# Mein neues echoMAP 52 mit QuickDraw



## Inni (14. März 2016)

Hallo

Am Sonntag war ich mit Sohnemann 1h auf dem Wasser. Der neue E-Motor und das Echo wurde getestet :vik:

Ich hatte mich lange belesen und durch etliche Foren gewurschtelt. In einem Anderen hatte ich dann sehr gute und hilfreiche Tips bekommen. 
Ich wollte ein echo mit dem ich auch meine eigenen Karten erstellen kann, da es für unseren See keine Tiefenkarten gibt.
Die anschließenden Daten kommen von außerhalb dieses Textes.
-- ==== Sys2Proof/Machine/CmdRegs.lean ====
section
/-! DEFINITION. Meanings of the commands of device registers, commits and the tide frame (00 R8 to R20, R680; 01 R27). -/

namespace Sys2Proof.Machine

/-- REGISTER_WRITE (R9): A write to a device register with no behaviour of its own sets its fields or
receives an error response. -/
def execRegisterWrite (r : By) (a : Nat) (v : Word) (s : State) : Host.Outcome State Fault Refusal :=
  run (byOk r) (fun w => w.cmdWrite (reqOf r) a v) s

/-- RCLR_READ (R9): A read of an RCLR register returns and clears the field. -/
def execRclrRead (r : By) (a : Nat) (s : State) : Host.Outcome State Fault Refusal :=
  run (byOk r) (fun w => w.cmdRead (reqOf r) a (clearsAt a)) s

/-- LATCHED_READ (R209): A read of a LO half latches the HI half of a 64-bit register. -/
def execLatchedRead (r : By) (a : Nat) (s : State) : Host.Outcome State Fault Refusal :=
  run (byOk r) (fun w => w.cmdRead (reqOf r) a (latched a || !(latches a).isEmpty)) s

/-- COMMIT_COMPLETE (R680): A commit ends BUSY, makes its live-state checks and applies, arms or fails.
-/
def execCommitComplete (b : Blk) (m : Med) (fs : List (Nat × Nat × List Nat × Nat)) (s : State) :
    Host.Outcome State Fault Refusal :=
  run (blkOk b) (fun w => w.commitDone b m (defectsOf fs)) s

/-- TIDE_FRAME_BOUNDARY (R27): A tide frame begins at every multiple of 1,024 ns. -/
def execTideFrameBoundary (f : Nat) (s : State) : Host.Outcome State Fault Refusal :=
  run true (fun w => W.raiseFloors (w.frameBoundary f)) s

end Sys2Proof.Machine
end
In der engeren Auswahl waren Garmin echoMAP Chirp 52 (habe endgültig dann noch bis vor 2 Wochen gewartet, bis das neue Patch bei Garmin kam und man nun auch die verschiedenen Tiefen farblich markieren kann) und Raymarine Dragonfly 5 PRO in Kombi mit Tablet/Handy und der BOATING App von Navionics.
Garmin ist es dann am Ende geworden, weil einfach handlicher. Sicher hat mich das Dragonfly auch gereizt, mit dem wäre man flexibler um mehr mit Tablet oder Handy zu sehen. Aber ich denke es ist, FÜR MICH, die richtige Entscheidung.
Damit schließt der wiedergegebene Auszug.